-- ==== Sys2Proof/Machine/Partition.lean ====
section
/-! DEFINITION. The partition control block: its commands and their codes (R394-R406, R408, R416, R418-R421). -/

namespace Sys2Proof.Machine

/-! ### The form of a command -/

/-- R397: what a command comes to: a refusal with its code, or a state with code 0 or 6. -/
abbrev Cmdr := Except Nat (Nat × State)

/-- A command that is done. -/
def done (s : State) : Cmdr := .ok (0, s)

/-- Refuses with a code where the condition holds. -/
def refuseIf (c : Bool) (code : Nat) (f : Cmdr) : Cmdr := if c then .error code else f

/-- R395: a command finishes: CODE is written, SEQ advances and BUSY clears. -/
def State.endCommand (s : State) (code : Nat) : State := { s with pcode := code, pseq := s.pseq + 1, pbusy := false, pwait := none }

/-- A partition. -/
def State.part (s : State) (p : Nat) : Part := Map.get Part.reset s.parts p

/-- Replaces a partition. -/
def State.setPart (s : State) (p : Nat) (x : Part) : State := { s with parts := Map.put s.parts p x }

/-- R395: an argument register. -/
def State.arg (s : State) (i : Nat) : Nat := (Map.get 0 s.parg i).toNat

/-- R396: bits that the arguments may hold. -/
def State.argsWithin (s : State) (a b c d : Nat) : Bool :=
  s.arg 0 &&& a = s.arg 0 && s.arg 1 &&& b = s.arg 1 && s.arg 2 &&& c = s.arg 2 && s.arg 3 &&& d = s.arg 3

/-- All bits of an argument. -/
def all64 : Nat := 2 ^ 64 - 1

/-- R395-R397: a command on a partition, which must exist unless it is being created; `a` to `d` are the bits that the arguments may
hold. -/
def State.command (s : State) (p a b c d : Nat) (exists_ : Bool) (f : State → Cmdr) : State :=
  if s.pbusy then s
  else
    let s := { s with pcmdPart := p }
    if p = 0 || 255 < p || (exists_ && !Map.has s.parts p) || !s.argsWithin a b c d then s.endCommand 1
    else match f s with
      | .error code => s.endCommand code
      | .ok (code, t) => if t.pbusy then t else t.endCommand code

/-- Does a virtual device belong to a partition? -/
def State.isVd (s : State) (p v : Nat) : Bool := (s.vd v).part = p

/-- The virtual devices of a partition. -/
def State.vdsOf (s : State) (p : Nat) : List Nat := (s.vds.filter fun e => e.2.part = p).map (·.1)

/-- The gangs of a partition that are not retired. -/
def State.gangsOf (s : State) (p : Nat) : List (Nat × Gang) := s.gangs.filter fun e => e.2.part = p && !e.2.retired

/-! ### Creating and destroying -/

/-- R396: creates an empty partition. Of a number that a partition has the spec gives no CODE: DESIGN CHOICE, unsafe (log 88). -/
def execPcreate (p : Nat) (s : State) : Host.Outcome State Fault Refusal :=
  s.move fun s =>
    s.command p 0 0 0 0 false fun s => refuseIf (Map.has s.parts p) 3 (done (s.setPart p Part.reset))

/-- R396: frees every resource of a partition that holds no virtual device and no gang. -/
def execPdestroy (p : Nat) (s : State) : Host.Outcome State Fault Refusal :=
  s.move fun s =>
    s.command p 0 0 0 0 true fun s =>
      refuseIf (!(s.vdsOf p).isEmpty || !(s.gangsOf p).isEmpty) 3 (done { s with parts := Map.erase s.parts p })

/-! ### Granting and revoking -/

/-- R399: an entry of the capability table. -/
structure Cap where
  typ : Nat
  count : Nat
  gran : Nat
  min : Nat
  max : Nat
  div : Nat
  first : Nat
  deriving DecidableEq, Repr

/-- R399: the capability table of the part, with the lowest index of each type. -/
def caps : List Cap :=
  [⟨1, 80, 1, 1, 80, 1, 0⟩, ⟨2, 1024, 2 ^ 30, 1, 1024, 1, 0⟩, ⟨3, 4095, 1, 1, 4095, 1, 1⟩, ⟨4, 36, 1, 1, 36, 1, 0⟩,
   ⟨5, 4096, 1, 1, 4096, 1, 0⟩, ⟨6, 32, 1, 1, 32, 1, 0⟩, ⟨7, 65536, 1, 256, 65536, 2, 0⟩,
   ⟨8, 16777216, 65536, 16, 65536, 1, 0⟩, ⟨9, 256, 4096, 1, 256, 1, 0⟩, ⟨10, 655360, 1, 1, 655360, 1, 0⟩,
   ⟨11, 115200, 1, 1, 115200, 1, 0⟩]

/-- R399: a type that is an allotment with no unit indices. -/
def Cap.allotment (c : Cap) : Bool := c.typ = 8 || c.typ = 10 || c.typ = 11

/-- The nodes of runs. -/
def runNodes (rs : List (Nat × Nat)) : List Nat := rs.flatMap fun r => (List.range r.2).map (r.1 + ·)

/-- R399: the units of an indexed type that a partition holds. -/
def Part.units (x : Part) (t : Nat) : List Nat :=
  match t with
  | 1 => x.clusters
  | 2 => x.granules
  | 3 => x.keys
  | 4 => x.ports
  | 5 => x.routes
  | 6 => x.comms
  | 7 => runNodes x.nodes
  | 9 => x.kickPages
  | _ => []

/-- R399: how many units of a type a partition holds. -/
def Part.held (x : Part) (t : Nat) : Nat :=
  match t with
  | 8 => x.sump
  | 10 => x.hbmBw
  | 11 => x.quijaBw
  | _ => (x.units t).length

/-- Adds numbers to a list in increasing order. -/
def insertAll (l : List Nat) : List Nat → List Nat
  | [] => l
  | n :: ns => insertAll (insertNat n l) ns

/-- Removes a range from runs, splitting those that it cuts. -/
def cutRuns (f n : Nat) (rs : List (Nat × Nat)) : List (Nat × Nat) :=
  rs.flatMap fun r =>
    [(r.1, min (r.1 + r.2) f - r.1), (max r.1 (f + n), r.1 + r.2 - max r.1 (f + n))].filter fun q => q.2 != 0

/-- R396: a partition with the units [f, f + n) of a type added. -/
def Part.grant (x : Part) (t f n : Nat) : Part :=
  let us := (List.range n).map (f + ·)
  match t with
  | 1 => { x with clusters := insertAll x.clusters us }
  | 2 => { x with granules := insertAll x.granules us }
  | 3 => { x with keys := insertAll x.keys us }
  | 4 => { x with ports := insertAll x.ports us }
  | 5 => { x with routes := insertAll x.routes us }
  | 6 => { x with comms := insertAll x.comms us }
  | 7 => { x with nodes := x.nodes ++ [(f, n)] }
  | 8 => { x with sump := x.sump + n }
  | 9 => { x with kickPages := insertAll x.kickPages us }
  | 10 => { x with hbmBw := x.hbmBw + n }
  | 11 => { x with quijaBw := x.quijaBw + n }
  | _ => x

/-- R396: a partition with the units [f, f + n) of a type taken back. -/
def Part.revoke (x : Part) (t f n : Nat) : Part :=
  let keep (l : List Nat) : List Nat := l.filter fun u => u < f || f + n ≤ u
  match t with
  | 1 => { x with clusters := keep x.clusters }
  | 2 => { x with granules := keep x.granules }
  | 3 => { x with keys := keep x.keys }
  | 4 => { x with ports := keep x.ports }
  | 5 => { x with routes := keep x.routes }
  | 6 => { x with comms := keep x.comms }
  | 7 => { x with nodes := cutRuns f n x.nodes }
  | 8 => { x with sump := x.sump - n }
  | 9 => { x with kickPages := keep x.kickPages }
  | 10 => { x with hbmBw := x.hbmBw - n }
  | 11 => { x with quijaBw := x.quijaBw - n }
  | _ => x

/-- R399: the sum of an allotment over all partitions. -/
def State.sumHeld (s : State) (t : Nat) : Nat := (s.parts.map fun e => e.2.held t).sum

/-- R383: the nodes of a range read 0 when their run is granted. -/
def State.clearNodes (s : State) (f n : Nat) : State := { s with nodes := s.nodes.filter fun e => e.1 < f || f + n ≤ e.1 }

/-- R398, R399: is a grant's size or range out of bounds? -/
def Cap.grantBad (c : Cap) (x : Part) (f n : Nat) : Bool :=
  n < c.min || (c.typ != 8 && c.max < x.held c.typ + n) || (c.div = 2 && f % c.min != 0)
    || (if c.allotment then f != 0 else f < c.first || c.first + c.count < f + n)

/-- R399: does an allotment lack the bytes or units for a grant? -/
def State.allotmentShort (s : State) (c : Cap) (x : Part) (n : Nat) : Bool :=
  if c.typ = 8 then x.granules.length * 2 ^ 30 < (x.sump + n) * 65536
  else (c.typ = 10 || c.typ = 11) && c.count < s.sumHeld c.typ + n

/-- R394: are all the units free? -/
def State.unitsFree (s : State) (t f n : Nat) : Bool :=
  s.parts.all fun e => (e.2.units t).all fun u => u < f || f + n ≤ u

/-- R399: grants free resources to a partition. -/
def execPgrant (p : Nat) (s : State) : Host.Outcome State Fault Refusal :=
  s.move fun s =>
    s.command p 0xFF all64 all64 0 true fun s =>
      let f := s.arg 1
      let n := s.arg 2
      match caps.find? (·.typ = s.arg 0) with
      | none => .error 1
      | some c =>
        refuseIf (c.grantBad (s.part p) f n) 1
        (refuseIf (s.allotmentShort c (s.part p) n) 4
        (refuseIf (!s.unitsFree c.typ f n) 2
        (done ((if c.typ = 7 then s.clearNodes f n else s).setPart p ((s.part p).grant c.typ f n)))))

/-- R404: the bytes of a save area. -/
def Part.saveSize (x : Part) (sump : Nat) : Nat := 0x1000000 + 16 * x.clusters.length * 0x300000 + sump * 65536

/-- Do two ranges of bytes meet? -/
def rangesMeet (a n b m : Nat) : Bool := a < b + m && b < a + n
==
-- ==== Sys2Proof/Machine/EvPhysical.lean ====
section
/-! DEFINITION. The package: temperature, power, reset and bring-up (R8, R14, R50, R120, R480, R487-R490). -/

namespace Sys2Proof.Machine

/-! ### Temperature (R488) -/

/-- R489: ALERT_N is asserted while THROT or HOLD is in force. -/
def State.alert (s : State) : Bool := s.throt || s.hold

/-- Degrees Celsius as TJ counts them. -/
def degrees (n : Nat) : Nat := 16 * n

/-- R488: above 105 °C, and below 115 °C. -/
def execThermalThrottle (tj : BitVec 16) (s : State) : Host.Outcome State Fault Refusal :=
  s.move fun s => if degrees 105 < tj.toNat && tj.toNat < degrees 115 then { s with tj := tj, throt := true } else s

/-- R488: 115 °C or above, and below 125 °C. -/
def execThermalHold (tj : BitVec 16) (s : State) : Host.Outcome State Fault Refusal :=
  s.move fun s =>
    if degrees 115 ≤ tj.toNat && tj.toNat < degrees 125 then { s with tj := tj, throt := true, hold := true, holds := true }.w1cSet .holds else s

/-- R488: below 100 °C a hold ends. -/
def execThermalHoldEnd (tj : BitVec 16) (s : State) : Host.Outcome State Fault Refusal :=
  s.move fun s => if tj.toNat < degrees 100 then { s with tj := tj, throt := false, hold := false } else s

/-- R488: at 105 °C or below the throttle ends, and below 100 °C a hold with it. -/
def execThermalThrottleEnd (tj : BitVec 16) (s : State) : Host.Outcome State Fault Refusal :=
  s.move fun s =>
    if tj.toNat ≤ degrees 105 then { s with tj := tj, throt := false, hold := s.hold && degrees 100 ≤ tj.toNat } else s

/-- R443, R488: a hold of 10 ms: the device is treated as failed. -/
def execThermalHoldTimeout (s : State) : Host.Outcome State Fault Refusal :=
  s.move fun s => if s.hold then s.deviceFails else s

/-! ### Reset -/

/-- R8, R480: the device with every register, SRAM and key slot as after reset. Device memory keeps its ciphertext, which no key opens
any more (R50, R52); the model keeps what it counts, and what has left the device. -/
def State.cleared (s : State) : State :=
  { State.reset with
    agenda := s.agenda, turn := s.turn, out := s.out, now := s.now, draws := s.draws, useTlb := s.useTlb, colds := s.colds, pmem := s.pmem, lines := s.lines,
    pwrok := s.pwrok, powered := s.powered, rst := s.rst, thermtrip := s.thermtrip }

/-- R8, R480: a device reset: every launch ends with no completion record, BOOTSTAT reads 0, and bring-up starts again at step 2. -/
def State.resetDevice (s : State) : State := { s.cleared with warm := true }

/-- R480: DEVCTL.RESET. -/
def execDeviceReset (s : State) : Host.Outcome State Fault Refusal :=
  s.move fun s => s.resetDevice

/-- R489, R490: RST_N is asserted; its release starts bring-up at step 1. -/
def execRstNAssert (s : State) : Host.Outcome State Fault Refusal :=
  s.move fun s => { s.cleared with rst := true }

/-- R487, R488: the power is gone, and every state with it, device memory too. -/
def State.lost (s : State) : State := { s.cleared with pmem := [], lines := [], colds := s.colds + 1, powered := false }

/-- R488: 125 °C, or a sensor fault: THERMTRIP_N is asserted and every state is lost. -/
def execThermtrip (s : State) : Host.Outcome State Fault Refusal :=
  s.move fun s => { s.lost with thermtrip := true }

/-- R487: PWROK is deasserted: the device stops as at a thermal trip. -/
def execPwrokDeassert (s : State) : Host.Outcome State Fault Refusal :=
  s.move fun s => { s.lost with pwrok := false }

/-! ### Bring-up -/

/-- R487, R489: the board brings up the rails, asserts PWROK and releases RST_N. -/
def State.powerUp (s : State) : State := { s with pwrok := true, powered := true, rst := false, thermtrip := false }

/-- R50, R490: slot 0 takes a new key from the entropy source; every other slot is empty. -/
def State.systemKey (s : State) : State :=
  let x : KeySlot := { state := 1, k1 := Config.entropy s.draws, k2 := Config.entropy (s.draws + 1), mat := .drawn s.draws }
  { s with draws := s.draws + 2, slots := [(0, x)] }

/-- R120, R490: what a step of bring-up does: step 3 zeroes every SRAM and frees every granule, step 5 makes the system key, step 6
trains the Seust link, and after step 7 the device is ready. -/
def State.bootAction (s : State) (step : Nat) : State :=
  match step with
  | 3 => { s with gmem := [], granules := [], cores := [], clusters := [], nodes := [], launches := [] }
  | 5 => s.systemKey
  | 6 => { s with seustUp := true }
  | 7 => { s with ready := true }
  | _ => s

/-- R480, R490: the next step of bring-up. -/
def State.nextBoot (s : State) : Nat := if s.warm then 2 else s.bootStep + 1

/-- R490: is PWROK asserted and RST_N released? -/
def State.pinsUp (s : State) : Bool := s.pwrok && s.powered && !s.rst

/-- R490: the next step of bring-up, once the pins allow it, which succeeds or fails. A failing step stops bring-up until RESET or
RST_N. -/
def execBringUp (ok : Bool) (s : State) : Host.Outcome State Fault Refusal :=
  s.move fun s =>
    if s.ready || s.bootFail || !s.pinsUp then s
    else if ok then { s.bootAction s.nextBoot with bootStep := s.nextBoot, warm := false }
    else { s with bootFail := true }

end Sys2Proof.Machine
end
* * *
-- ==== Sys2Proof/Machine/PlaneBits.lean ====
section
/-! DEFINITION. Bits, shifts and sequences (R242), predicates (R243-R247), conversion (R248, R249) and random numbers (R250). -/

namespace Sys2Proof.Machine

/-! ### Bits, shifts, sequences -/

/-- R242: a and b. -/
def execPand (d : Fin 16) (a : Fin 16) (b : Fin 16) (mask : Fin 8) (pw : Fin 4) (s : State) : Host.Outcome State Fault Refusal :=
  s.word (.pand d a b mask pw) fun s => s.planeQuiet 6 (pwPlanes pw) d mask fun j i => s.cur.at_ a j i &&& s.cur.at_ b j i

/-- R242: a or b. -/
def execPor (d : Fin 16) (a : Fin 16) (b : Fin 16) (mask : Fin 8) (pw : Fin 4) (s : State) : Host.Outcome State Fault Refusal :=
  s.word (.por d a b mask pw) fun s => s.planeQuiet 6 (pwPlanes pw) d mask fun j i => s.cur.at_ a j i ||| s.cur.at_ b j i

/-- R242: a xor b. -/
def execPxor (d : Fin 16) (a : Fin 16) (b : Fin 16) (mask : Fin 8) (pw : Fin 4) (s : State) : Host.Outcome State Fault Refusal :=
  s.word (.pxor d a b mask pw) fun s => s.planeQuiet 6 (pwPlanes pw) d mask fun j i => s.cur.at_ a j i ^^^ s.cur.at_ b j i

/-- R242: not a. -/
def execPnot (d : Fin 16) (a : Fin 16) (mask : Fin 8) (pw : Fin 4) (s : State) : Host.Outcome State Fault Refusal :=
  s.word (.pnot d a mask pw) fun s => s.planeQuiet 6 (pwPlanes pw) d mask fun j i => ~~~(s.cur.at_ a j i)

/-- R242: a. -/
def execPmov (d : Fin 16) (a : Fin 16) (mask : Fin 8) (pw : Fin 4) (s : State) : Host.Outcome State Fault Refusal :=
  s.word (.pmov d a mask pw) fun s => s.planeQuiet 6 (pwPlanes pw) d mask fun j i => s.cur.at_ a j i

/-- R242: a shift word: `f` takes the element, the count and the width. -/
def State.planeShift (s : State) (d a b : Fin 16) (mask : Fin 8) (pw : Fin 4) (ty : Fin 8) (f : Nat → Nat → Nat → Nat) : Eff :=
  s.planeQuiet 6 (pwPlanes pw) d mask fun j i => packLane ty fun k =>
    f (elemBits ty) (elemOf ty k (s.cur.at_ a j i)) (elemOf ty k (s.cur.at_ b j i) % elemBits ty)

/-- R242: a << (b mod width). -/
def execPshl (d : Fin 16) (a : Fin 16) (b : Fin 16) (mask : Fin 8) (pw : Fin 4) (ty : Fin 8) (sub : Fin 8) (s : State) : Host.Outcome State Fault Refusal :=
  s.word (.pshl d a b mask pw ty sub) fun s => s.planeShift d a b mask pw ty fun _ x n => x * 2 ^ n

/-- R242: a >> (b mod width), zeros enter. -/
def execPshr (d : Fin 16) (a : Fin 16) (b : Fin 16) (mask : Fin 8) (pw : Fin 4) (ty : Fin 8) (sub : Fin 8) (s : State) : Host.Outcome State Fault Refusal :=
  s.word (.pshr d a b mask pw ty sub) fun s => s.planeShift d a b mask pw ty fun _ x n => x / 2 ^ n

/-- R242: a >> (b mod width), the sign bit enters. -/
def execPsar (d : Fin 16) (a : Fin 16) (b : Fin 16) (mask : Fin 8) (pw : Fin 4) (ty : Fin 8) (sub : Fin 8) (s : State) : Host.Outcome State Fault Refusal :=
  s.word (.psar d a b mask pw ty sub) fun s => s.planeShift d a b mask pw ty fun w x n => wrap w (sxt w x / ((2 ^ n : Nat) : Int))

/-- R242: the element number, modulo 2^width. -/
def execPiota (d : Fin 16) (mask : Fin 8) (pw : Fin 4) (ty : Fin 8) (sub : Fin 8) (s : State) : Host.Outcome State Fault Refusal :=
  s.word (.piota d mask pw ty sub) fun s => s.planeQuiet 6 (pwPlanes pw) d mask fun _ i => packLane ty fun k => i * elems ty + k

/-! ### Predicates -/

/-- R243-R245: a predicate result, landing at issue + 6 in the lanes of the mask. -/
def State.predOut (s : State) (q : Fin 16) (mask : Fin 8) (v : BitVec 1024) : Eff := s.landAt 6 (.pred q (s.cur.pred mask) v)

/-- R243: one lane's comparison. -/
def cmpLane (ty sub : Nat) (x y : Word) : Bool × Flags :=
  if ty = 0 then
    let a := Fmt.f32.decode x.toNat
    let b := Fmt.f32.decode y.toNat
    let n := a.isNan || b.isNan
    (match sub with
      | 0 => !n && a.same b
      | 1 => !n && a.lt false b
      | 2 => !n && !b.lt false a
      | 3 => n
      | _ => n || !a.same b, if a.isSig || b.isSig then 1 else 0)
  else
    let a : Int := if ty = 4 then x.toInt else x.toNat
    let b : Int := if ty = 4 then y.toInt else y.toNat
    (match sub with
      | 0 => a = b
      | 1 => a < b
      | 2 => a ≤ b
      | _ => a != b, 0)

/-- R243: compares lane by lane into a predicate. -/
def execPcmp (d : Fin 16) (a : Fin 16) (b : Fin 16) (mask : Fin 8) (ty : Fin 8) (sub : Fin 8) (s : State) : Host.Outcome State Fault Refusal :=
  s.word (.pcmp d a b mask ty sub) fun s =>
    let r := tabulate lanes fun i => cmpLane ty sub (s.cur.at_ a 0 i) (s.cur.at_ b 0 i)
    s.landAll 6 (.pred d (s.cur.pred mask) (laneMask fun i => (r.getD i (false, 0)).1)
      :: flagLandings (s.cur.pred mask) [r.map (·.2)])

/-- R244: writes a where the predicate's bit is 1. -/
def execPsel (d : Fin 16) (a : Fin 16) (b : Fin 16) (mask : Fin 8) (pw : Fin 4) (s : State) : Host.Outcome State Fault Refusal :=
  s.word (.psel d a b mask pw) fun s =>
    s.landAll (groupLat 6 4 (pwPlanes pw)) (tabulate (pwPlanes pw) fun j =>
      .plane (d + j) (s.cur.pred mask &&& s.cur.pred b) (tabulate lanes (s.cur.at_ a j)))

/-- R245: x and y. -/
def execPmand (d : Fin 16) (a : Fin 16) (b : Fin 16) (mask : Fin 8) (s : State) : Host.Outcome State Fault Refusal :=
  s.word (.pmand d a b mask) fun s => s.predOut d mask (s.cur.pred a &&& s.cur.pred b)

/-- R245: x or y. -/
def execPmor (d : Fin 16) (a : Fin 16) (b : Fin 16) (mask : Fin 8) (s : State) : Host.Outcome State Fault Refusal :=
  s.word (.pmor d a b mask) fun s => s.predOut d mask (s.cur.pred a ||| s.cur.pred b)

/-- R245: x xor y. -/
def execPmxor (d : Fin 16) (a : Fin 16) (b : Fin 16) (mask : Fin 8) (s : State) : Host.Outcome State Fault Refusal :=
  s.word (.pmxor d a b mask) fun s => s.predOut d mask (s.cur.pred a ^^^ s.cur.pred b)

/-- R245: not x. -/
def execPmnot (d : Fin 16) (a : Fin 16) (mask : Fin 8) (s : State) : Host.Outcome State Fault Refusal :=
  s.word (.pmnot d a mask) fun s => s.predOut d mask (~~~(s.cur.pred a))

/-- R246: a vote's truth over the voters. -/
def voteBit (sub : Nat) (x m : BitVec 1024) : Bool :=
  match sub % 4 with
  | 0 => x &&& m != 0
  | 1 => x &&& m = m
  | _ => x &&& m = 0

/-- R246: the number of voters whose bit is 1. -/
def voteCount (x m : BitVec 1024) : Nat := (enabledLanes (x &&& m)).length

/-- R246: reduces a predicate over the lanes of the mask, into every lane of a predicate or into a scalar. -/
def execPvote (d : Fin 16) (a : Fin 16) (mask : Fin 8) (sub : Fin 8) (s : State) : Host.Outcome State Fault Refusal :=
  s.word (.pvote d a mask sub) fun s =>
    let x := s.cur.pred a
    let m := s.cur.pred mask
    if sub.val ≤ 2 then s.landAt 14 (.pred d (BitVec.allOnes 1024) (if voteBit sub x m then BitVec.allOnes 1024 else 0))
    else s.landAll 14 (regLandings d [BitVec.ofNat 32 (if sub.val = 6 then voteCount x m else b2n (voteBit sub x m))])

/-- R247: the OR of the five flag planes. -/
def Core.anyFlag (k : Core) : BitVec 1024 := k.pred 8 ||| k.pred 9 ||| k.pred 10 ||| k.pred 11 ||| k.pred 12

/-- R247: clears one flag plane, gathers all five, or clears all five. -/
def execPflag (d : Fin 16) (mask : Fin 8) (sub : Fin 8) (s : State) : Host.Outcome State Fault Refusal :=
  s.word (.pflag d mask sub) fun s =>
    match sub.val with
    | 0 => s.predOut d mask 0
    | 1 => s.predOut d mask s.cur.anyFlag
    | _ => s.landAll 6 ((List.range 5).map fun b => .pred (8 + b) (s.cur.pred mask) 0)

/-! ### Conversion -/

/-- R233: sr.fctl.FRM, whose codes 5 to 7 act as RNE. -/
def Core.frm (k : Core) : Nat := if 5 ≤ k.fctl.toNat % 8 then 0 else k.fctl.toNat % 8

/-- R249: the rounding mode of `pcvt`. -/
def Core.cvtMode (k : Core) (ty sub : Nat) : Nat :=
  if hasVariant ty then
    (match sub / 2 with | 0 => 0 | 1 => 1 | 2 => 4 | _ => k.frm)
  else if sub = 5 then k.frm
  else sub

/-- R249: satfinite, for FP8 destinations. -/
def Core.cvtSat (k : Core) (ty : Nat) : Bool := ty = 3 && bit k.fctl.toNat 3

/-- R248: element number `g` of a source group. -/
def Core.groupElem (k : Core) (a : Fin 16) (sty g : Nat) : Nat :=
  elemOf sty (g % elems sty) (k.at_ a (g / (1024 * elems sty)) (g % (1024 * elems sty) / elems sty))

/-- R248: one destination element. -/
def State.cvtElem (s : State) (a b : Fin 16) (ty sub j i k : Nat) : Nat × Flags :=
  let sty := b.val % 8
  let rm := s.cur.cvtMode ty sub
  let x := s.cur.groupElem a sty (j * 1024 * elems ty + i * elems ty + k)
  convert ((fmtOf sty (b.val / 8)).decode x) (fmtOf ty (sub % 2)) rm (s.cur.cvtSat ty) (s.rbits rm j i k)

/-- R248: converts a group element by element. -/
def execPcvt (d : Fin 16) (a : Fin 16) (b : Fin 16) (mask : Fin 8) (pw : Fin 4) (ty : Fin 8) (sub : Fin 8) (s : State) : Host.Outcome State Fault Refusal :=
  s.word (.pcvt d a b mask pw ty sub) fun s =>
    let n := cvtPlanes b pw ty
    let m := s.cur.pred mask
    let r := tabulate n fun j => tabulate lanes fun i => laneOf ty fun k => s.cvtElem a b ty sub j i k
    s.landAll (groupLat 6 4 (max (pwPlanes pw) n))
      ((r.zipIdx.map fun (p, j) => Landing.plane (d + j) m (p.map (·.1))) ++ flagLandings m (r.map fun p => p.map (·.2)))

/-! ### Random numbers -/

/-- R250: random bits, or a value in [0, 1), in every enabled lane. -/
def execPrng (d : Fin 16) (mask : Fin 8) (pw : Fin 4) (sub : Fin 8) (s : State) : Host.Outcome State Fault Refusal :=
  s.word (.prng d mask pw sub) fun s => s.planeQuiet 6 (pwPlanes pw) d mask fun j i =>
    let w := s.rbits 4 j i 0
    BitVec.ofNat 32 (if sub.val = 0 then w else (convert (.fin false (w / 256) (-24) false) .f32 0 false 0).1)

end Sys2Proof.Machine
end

— Action item —
Each line in the entries above, starting at the line with "-- ==== Sys2Proof/Machine/Partition.lean" and ending at the line with "def State.part (s", is to be printed exactly, and only those lines.

— Answer to this exercise —
-- ==== Sys2Proof/Machine/Partition.lean ====
section
/-! DEFINITION. The partition control block: its commands and their codes (R394-R406, R408, R416, R418-R421). -/

namespace Sys2Proof.Machine

/-! ### The form of a command -/

/-- R397: what a command comes to: a refusal with its code, or a state with code 0 or 6. -/
abbrev Cmdr := Except Nat (Nat × State)

/-- A command that is done. -/
def done (s : State) : Cmdr := .ok (0, s)

/-- Refuses with a code where the condition holds. -/
def refuseIf (c : Bool) (code : Nat) (f : Cmdr) : Cmdr := if c then .error code else f

/-- R395: a command finishes: CODE is written, SEQ advances and BUSY clears. -/
def State.endCommand (s : State) (code : Nat) : State := { s with pcode := code, pseq := s.pseq + 1, pbusy := false, pwait := none }

/-- A partition. -/
def State.part (s : State) (p : Nat) : Part := Map.get Part.reset s.parts p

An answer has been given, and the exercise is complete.